▶ [ASSIGNMENT]:
Output only the lines of the entries that follow, starting at the one with "< s.arch.R) (hr" and running down to the one with "as it is. -/", both included and unchanged.

Collected data
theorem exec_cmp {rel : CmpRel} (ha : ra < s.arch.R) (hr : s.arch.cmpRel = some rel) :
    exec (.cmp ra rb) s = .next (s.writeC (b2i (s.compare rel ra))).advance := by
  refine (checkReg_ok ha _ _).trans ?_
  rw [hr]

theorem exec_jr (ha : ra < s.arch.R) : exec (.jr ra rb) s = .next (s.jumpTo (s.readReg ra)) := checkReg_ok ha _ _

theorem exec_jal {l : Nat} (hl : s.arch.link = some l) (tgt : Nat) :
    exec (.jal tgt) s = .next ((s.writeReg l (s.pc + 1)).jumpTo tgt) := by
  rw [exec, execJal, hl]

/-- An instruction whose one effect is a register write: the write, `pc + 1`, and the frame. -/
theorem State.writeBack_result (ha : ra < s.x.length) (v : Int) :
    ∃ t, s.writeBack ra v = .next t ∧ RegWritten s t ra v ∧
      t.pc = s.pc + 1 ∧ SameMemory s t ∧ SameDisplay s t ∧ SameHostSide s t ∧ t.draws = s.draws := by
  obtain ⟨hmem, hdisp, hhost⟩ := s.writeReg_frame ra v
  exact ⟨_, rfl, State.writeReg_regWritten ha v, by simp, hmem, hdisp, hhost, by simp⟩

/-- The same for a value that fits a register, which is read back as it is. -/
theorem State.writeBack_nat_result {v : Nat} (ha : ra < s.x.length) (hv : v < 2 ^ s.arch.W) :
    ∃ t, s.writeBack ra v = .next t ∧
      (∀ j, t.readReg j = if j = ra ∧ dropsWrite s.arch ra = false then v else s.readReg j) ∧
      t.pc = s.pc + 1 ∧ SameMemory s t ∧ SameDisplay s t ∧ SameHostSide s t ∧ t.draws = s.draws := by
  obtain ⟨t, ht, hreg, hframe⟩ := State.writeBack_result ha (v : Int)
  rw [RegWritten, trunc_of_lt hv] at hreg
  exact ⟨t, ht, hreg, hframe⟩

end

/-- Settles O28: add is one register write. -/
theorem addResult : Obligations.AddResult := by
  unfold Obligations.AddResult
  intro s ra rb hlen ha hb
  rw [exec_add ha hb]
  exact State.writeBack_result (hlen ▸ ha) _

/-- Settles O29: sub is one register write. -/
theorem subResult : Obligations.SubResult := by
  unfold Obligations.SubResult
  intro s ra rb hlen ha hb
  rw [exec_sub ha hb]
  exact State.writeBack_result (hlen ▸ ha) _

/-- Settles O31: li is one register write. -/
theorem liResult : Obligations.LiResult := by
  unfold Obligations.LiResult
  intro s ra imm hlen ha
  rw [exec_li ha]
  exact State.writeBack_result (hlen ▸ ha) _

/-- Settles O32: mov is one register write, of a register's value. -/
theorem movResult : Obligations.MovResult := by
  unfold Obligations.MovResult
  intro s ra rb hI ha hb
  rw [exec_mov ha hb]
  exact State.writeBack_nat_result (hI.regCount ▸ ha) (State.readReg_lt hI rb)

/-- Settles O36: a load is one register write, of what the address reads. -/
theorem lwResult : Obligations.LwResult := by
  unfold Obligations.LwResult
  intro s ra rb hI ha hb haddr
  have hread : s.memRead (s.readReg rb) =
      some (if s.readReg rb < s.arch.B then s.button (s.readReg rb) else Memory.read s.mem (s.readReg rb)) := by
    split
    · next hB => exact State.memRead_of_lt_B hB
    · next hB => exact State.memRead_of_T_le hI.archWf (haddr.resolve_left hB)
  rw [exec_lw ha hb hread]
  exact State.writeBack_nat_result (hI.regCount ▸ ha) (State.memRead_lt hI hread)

==

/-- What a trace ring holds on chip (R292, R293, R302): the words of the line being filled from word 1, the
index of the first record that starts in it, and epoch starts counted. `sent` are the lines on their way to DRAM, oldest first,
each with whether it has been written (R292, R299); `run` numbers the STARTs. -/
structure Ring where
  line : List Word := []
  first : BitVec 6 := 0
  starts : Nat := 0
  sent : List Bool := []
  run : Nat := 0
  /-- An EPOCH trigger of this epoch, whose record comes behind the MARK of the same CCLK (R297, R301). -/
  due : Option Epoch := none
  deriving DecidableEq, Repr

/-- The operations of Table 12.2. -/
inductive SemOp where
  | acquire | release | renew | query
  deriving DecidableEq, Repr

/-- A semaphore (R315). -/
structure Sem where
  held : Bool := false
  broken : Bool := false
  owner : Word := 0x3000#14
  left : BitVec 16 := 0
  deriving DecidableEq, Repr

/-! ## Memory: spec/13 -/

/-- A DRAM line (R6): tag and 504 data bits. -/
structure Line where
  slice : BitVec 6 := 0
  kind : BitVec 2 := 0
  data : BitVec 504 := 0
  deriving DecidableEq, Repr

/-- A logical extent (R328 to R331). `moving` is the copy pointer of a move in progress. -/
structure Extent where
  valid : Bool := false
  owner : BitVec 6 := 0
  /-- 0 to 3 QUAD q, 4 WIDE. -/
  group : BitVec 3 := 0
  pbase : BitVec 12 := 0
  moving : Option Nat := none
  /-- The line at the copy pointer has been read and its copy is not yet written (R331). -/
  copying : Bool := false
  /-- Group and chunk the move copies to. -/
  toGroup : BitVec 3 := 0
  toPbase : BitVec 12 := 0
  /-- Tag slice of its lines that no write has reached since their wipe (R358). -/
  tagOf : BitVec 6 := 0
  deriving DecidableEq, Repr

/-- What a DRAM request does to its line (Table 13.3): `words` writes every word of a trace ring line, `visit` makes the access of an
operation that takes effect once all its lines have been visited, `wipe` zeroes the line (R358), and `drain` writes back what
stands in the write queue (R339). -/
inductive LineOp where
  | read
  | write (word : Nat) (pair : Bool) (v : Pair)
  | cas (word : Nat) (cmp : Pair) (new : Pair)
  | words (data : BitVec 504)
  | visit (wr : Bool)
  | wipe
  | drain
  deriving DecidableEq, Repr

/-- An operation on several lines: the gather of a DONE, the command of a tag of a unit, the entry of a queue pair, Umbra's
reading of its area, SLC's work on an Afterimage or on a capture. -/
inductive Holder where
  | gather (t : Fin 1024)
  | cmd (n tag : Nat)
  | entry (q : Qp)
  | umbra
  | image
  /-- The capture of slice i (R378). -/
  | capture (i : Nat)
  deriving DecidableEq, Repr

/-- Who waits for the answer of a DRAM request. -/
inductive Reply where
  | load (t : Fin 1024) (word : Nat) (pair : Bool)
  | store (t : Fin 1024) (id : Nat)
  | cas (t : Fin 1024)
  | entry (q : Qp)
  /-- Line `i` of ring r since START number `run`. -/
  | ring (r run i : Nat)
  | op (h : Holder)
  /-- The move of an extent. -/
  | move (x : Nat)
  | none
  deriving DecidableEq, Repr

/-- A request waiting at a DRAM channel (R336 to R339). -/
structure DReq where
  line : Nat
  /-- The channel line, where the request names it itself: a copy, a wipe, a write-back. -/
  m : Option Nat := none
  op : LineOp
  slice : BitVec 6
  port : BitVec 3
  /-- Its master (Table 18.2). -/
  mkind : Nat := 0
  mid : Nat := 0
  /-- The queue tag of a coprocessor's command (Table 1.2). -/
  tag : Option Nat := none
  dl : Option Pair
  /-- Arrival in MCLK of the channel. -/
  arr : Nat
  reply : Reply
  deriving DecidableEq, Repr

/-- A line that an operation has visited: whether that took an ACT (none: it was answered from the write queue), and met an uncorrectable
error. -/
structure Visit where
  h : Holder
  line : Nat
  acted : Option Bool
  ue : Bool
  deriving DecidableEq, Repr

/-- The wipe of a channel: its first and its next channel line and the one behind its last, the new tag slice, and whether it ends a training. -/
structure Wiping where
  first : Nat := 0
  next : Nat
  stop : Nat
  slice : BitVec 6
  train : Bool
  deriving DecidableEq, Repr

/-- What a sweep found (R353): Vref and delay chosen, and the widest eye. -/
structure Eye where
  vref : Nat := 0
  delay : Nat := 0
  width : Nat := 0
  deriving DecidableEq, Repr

▶ [WRITTEN ANSWER]:
theorem exec_cmp {rel : CmpRel} (ha : ra < s.arch.R) (hr : s.arch.cmpRel = some rel) :
    exec (.cmp ra rb) s = .next (s.writeC (b2i (s.compare rel ra))).advance := by
  refine (checkReg_ok ha _ _).trans ?_
  rw [hr]

theorem exec_jr (ha : ra < s.arch.R) : exec (.jr ra rb) s = .next (s.jumpTo (s.readReg ra)) := checkReg_ok ha _ _

theorem exec_jal {l : Nat} (hl : s.arch.link = some l) (tgt : Nat) :
    exec (.jal tgt) s = .next ((s.writeReg l (s.pc + 1)).jumpTo tgt) := by
  rw [exec, execJal, hl]

/-- An instruction whose one effect is a register write: the write, `pc + 1`, and the frame. -/
theorem State.writeBack_result (ha : ra < s.x.length) (v : Int) :
    ∃ t, s.writeBack ra v = .next t ∧ RegWritten s t ra v ∧
      t.pc = s.pc + 1 ∧ SameMemory s t ∧ SameDisplay s t ∧ SameHostSide s t ∧ t.draws = s.draws := by
  obtain ⟨hmem, hdisp, hhost⟩ := s.writeReg_frame ra v
  exact ⟨_, rfl, State.writeReg_regWritten ha v, by simp, hmem, hdisp, hhost, by simp⟩

/-- The same for a value that fits a register, which is read back as it is. -/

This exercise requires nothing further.